Genocide Alert: Burkina Faso
- Genocide Watch
- Apr 1, 2025
- 3 min read
April 2025
By Olivia Cash
A vicious war continues to rage through Burkina Faso as military leader Captain Ibrahim Traoré attempts to supress an onslaught of Islamist insurgencies. Since 2016, the citizens of Burkina Faso have been terrorized by three Jihadist groups: the Group for Support of Muslims (JNIM), the Islamic State in the Greater Sahara (ISGS), and the Al Qaeda-affiliated Ansarul Islam. Hundreds more have been killed during retaliatory attacks by the Burkina Faso Armed Forces.
In the last few years, the rate of civilian deaths has increased. The Armed Conflict Location and Event Data (ACLED) initiative has recorded almost 10,000 targeted civilian fatalities in Burkina Faso since 2016, but more than 60% of those have occurred just since 2022. In 2024, Jihadist groups murdered over 1,000 civilians in village massacres and door-to-door killings. Between May and August 2024, the JNIM alone claimed responsibility for four major attacks that cost at least 254 civilian lives.
Targets of the insurgents include both Christian and Muslim worshippers. In February 2024, twenty-five people were left dead following simultaneous raids on a church and a mosque. Reports by Christian aid charities indicate that Islamist terrorists massacred a further 150 residents of the predominantly Catholic town of Manni on Oct. 6, 2024.
Kidnapping is frequently used as a form of terror. The rate of abductions in Burkina Faso increased 30 times between 2017 and 2023. Human Rights Watch reported that 15 women disappeared from Djibo on Mar. 29, 2024, likely killed or kidnapped by the JNIM.

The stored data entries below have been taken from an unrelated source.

-- ==== Sys2Proof/Machine/Reset.lean ====
section
/-! DEFINITION. Resets and what each keeps (R442, R469 to R472), power (R524), NAP and DEEP (R463, R464), memory training (R281)
and the saddle restart (R471). -/

namespace Sys2Proof.Machine

/-! ### What a reset keeps (R442) -/

/-- Entries that stay over a warm reset: FIXED, KEEP and STORE, but STORE entries where a factory reset is pending (R456). -/
def warmStays (factory : Bool) (n : EName) (_ : Nat) : Bool :=
  match n.info.pers with
  | .fixed | .keep => true
  | .store => !factory || n == .storeWrites || n == .cairnCount
  | _ => false

/-- Entries that stay on entering DEEP: all but VOL, and of these the counters that only a warm reset clears (R332, R333, R430, R519). -/
def deepStays (n : EName) (_ : Nat) : Bool :=
  n.info.pers != .vol || [.transportCount, .portStatus, .hostCount, .policyCount, .spdmCount].contains n

/-- Entries that stay over a power loss: FIXED and STORE. -/
def powerStays (n : EName) (_ : Nat) : Bool := n.info.pers == .fixed || n.info.pers == .store

/-- The units after a reset: what is held on the die is gone. Local time, the messages sent, power, trust's flash and fuses;
the trace stays where memory does. -/
def Units.cleared (keepTrace : Bool) (u : Units) : Units :=
  { now := u.now, frac := u.frac, free := u.free, outbox := u.outbox, pow := u.pow
    mem := { u.mem with spent := [], queued := [], waits := [], errs := if keepTrace then u.mem.errs else [] }
    host := { atsDeny := u.host.atsDeny }
    svc := { trace := if keepTrace then u.svc.trace else [] }
    trust := { copies := u.trust.copies, active := u.trust.active, svn := u.trust.svn, unlock := u.trust.unlock }
    reorderMib := u.reorderMib }

/-- A STORE write that the flash does not hold yet is there afterwards or not, which is open (R440). -/
def Act.storeLost : Act :=
  .get fun s => .each s.u.dict.storeDue fun d => .draw fun v => .when (v % 2 == 1) (match findKey d.key with
    | some e => (match d.old with
        | some x => .reg e.1 e.2 x
        | none => .regErase e.1 e.2)
    | none => .skip)

/-- Where memory of one layout lies in another (R265). -/
def MemU.moves (old new : MemU) (a : Nat) : Option Nat := (new.dpaOf (old.place a)).map fun g => g + a % 128

/-- The errors of bursts go with them. -/
def MemU.errsMoved (old new : MemU) : Tab (Tab Nat) :=
  old.errs.foldl (fun t e => match old.moves new (64 * e.1) with | some a => tset t (a / 64) e.2 | none => t) []

/-- Memory moves to another layout: each place keeps its bytes, so an address holds what its new place held (R265). -/
def Act.relayout (old new : MemU) : Act :=
  .get fun s =>
    let moved := old.moves new
    .when (old.share != new.share) (.all [.upd (.lose .stack 0 stackSize),
      .each s.stack.bytes fun c => (match moved c.1 with | some a => .mem .stack a [(c.2, false)] | none => .skip),
      .each s.stack.poison fun g => (match moved (64 * g) with | some a => .upd (.poison .stack (a / 64)) | none => .skip)])

/-- The layout and the reorder pool that the entries ask for come into force (R265, R332, R441). -/
def Act.layoutTake (move : Bool) : Act :=
  .get fun s =>
    let new := s.layoutAsked
    let errs := if s.u.mem.share = new.share then s.u.mem.errs else s.u.mem.errsMoved new
    .seq (.when move (.relayout s.u.mem new)) (.units fun u => { u with
      mem := { new with spent := [], stuck := u.mem.stuck, errs := if move then errs else [] }, reorderMib := s.rd .reorderMib })

/-- DEBUG_NONCE is new (R517). -/
def Act.newNonce : Act := .draw fun v => .reg .debugNonce 0 v

/-! ### Warm reset (R470) -/

/-- Everything stops: ports DOWN, memory in self-refresh, a cairn left incomplete. Memory that has not trained will train in full. -/
def Act.warmStop : Act :=
  .all [.cairnSome, .each (List.range 8) fun p => .get fun s => .when (s.portSt p != psDisabled && s.portSt p != psDown) (.portDown p dcReset),
    .units fun u => { u with
      svc := { u.svc with cairn := none }
      pow := { u.pow with perst := true, ready := false, linkUp := false, memOn := false, boot := .rom, restarting := false, nap := false,
                          napEntering := false, waking := false, held := [] } }]

/-- The sequence that follows a warm reset's deassertion: entries and units return to their defaults, straps are latched, the layout
asked for comes into force, an accepted debug unlock opens and wipes memory but the cairn region, and local time starts at 0
(R442, R443, R458, R470, R517). Memory that never trained has undefined contents. -/
def Act.warmBegin (cause counter : Nat) (straps : Nat) : Act :=
  .get fun s =>
    let keepMem := s.u.pow.trained && !s.u.pow.deep
    .all [
      .storeLost,
      .upd (.regKeep (warmStays (s.rd .storeFactory == 1))),
      .units (Units.cleared keepMem),
      .units fun u => { u with
        now := 0
        frac := 0
        pow := { power := u.pow.power, latched := true, perstSeen := u.pow.perstSeen, trained := keepMem, memOn := keepMem,
                 straps := straps, pins := straps,
                 flashOk := u.pow.flashOk, failedCh := u.pow.failedCh } },
      .upd (.lose .scratch 0 scratchSize), .when (!keepMem) (.upd (.lose .stack 0 stackSize)), .layoutTake keepMem,
      (match s.u.trust.unlock with
        | some scope => .all [.upd (.lose .stack 0 cairnBase),
            .units fun u => { u with mem := { u.mem with errs := u.mem.errs.filter fun e => cairnBase ≤ 64 * e.1 } }, .reg .debugState 0 scope,
            .units fun u => { u with trust := { u.trust with unlock := none } }]
        | none => .skip),
      .newNonce, .reg .resetCause 0 cause, .countFld .resetCount 0 (4 * counter) 0 32]

/-- A warm reset as one event: it latches the strap pins as they stand (R443, R531; log entry 9). -/
def Act.warmReset (cause counter : Nat) : Act := .get fun s => .seq .warmStop (.warmBegin cause counter s.u.pow.pins)

/-- PERST# is asserted after its first deassertion (R469, R470). -/
def Act.perstAssert : Act := .get fun s => .when (s.u.pow.power && s.u.pow.perstSeen && !s.u.pow.perst) .warmStop

def execPerstAssert (s : State) : Host.Outcome State Fault Refusal := Act.perstAssert.outcome s

/-- PERST# is deasserted: the first time as a part of power-on, then as the start of a warm reset's sequence (R472). -/
def Act.perstDeassert (straps : Nat) (flashOk : Bool) : Act :=
  .get fun s => .when s.u.pow.power (
    if s.u.pow.perst then .seq (.pow fun p => { p with flashOk := flashOk }) (.warmBegin 1 0 straps)
    else .pow fun p => { p with perstSeen := true, pins := straps })

def execPerstDeassert (latch : Latch) (s : State) : Host.Outcome State Fault Refusal :=
  (Act.perstDeassert latch.straps.toNat latch.flashOk).outcome s

/-- The PCIe link goes down or comes up, once PERST# has been deasserted (R420, R472); a cairn's mirror ends with the link (R485). -/
def Act.linkChange (up : Bool) : Act :=
  .get fun s => .when (s.u.pow.power && s.u.pow.perstSeen && !s.u.pow.deep && !s.u.pow.perst) (.all [
    .when (!up) .cairnCut, .pow fun p => { p with linkUp := up }, .raiseSrc 104])

def execPcieLinkChange (up : Bool) (s : State) : Host.Outcome State Fault Refusal := (Act.linkChange up).outcome s

/-- A hot reset on the link (R403). -/
def Act.hotReset : Act := .get fun s => .when (s.u.pow.power && s.u.pow.linkUp) (.warmReset 2 1)

def execPcieHotReset (s : State) : Host.Outcome State Fault Refusal := Act.hotReset.outcome s

/-- WARM_RESET's rule (R470). -/
def ruleWarmReset : Rule := fun _ _ v k => if v = 1 then .seq (k stOk) (.warmReset 3 0) else k stRefused

def execWarmReset (r : Requester) (s : State) : Host.Outcome State Fault Refusal := (Act.entryRow .warmReset ruleWarmReset r 0 1).outcome s

/-! ### Power (R472, R524, R526, R527) -/

/-- What a power loss leaves of the units: the free values, what was sent, dead pins, the host's translations, flash and fuses. -/
def Units.lost (u : Units) (p : PowU) : Units :=
  { free := u.free, outbox := u.outbox, pow := p, mem := { stuck := u.mem.stuck }, host := { atsDeny := u.host.atsDeny }
    trust := { copies := u.trust.copies, active := u.trust.active, svn := u.trust.svn } }

/-- Only FIXED and STORE entries are left, and memory is lost (R442, R524). -/
def Act.powerGone (f : PowU → PowU) : Act :=
  .all [.storeLost, .upd (.regKeep powerStays), .units fun u => u.lost (f u.pow), .upd (.lose .stack 0 stackSize),
    .upd (.lose .scratch 0 scratchSize)]

/-- Power-good rises: only FIXED and STORE entries are left, memory is lost, and the straps are latched. -/
def Act.powerOn (straps : Nat) (flashOk : Bool) : Act :=
  .get fun s => .when (!s.u.pow.power || !s.u.pow.latched) (.all [
    .powerGone fun _ => { latched := true, straps := straps, pins := straps, flashOk := flashOk }, .layoutTake false, .newNonce])

def execPowerOn (latch : Latch) (s : State) : Host.Outcome State Fault Refusal := (Act.powerOn latch.straps.toNat latch.flashOk).outcome s

/-- Power-good falls: nothing runs, and everything is lost that power-on loses. -/
def Act.powerFall : Act := .powerGone fun p => { flashOk := p.flashOk, straps := p.straps, pins := p.pins, power := false }

def execPowerLoss (s : State) : Host.Outcome State Fault Refusal := Act.powerFall.outcome s

/-- Input above 59 V opens the input switch (R524). -/
def execInputOvervoltage (s : State) : Host.Outcome State Fault Refusal := Act.powerFall.outcome s

/-- Channel training ends; channels that failed stay unusable and are reported (R281, R472, R477). -/
def Act.trained (failed : List Nat) : Act :=
  .get fun s =>
    let p := s.u.pow
    .when (p.power && !p.perst && !p.deep && !p.nap && !p.memOn) (
      .seq (.pow fun p => { p with memOn := true, trained := true, failedCh := failed.eraseDups })
        (.each failed.eraseDups fun c => .errEvent (60 + c / 1536) c))

def execMemoryTrainingDone (failed : List (Fin 30720)) (s : State) : Host.Outcome State Fault Refusal :=
  (Act.trained (failed.map Fin.val)).outcome s

/-! ### NAP and DEEP (R463, R464) -/

/-- The device enters DEEP from NAP: flows are told, ports and link go down, VOL entries and memory are lost. -/
def Act.deepEnter : Act :=
  .all [
    .get fun s => .each (s.flowList.filter fun f => s.flowSt f == 2) fun f => .sendAbort f 2,
    .each (List.range 8) fun p => .get fun s => .when (s.portSt p != psDisabled && s.portSt p != psDown) (.portDown p dcReset),
    .storeLost, .upd (.regKeep deepStays), .units (Units.cleared false),
    .pow fun p => { power := p.power, latched := p.latched, perstSeen := p.perstSeen, straps := p.straps, pins := p.pins
                    flashOk := p.flashOk, deep := true },
    .each (List.range 16) .columnLost,
    .upd (.lose .stack 0 stackSize), .upd (.lose .scratch 0 scratchSize), .reg .deviceState 0 3]

/-- NAP entry completes: slot states are saved, columns and memory interfaces are off (R463). Work that has come since the request holds
it off (R82). -/
def Act.napEntered : Act :=
  .get fun s => .when (s.u.pow.napEntering && s.poolHoldsAll (s.holders (List.range 192)) && s.mayNap) (.all [
    .each (List.range 16) .columnDown,
    .pow fun p => { p with napEntering := false, nap := true, memOn := false, napSince := s.now },
    .reg .deviceState 0 2, .count .stateCount 0 2, .when s.u.pow.deepAsked .deepEnter])

def execNapEntryDone (s : State) : Host.Outcome State Fault Refusal := Act.napEntered.outcome s

def execNapWakeEvent (_ : WakeEvent) (s : State) : Host.Outcome State Fault Refusal := Act.napWake.outcome s

/-- DEEP is left by the BMC: the first-second sequence runs again from the boot ROM on, with memory to be trained in full
(R464). -/
def Act.deepLeave : Act :=
  .all [.pow fun p => { p with deep := false, boot := .rom }, .regErase .deviceState 0, .reg .resetCause 0 4, .newNonce]

/-- STATE_REQ's rule: 0 wakes, 2 asks for NAP, 3, by the BMC only, for DEEP; other values are refused (R463, R464, R473). -/
def ruleStateReq : Rule := fun r _ v k =>
  if v = 0 then .seq .napWake (k stOk)
  else if v = 2 then stateReqSleep false k
  else if v = 3 then (if reqClass r = 2 then stateReqSleep true k else k stAccess)
  else k stRefused

/-- In DEEP the island serves the BMC's write of 0 alone (R453). -/
def execStateReqWake (r : Requester) (s : State) : Host.Outcome State Fault Refusal :=
  (Act.get fun s => if s.u.pow.deep then .when (reqClass r == 2) .deepLeave else .entryRow .stateReq ruleStateReq r 0 0).outcome s

def execStateReqNap (r : Requester) (s : State) : Host.Outcome State Fault Refusal := (Act.entryRow .stateReq ruleStateReq r 0 2).outcome s

def execStateReqDeep (r : Requester) (s : State) : Host.Outcome State Fault Refusal := (Act.entryRow .stateReq ruleStateReq r 0 3).outcome s

/-! ### Saddle restart (R471) -/

/-- SADDLE_RESTART's rule. -/
def ruleSaddleRestart : Rule := fun _ _ v k =>
  .get fun s =>
    if v ≠ 1 then k stRefused
    else if s.moltRuns then k stBusy
    else .all [k stOk, .countFld .resetCount 0 8 0 32, .cairnSome, .pow fun p => { p with restarting := true }]

def execSaddleRestart (r : Requester) (s : State) : Host.Outcome State Fault Refusal :=
  (Act.entryRow .saddleRestart ruleSaddleRestart r 0 1).outcome s

/-- The firmware watchdog restarts the saddle; a molt that executes fails as the participant's (R471). -/
def Act.watchdogRestart : Act :=
  .get fun s => .when s.fwRuns (.all [.countFld .resetCount 0 12 0 32, .errEvent 57 0, .moltFail 0 causePeer 0 0 0 0 0 0, .cairnSome,
    .pow fun p => { p with restarting := true }])

def execFirmwareWatchdog (s : State) : Host.Outcome State Fault Refusal := Act.watchdogRestart.outcome s

/-- A second after FATAL without a complete cairn, the saddle restarts, once. -/
def Act.cairnLate : Act :=
  .get fun s => .when (s.u.pow.fatal && s.u.svc.cairn.isSome && !s.u.svc.cairnRetried)
    (.seq (.svc fun v => { v with cairnRetried := true }) .watchdogRestart)

def execCairnTimeout (s : State) : Host.Outcome State Fault Refusal := Act.cairnLate.outcome s

end Sys2Proof.Machine
end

In February 2023, the Burkina Faso Armed Forces killed at least 223 civilians in an attack on the villages of Nondin and Sorro. The military disproportionately targets ethnic Fulanis: they constitute 10% of Burkina Faso’s population, yet represent over 50% of the military’s extrajudicial killings, as of 2022. In its effort to fight jihadist groups, the army has integrated the 28,000 Volunteers for the Defence of the Homeland (VDPs) into its military strategy. These untrained and unregulated local militias are now the fourth most well-armed force in Burkina Faso. They are accused of committing murder, sexual assault, kidnap, theft, and vandalism against civilians, largely ethnic Fulanis.
The military strategy against jihadist factions has not succeeded. At least 46 cities and towns across Burkina Faso are blockaded by armed jihadists, including the city of Djibo, where 350,000 civilians have been trapped for over two years. Extreme hunger pervades these locations: cut off from farmlands, the average family now relies on wild leaves for up to 85% of their dietary consumption. However, in 2023, aid workers reached only 1% of the half a million civilians requiring humanitarian assistance in the enclaved towns; 11 blockaded towns received no aid at all. Access by international aid organizations is obstructed by road mines and armed groups. Due to jihadist attacks, the United Nations Humanitarian Air Service had to suspend its operations in 2023.
Armed insurgents target healthcare facilities and water sources. Attacks have closed 426 hospitals, leaving over 4 million Burkinabés without access to basic medical care. In 2024, Médecins sans Frontières withdrew its services from Burkina Faso due to repeated assaults on its facilities. In 2022, attacks on water points left up to one million Burkinabés without safe drinking water.
In June 2024, the Norwegian Refugee Council named Burkina Faso the world’s "most neglected displacement crisis", as up to 2 million people (10% of the population) are currently held in internal displacement camps. By 2022, 80% of Burkina Faso’s internally displaced persons (IDPs) were women and children, many of whom are trapped in blockaded sites.
Children in Burkina Faso are suffering disproportionately. 630,000 Burkinabé children were reported chronically malnourished in 2022-2023, an increase of 50% from the previous year. More than one million children are currently without education, after a quarter of all schools closed in 2023 due to the conflict. Since 2021, reports of child soldier recruitment have circulated, a problem likely to be aggravated by Burkina Faso’s recent withdrawal from ECOWAS and its Child Policy.
Genocide Watch deems the war in Burkina Faso to have escalated to Stage 8: Persecution.
Genocide Watch recommends that:
The U.N. must demand an immediate ceasefire.
The U.N. and the African Union (AU) must deploy a peacekeeping mission to Burkina Faso.
Captain Ibrahim Troaré must disarm the VDPs and hold them to account for their crimes.
Leaders of the JNIM, ISGS, Ansarul Islam, and the Burkina Faso Armed Forces should be tried by the ICC for committing war crimes and crimes against humanity.
Police should be deployed with the U.N./AU mission and be authorised to arrest those charged by the ICC.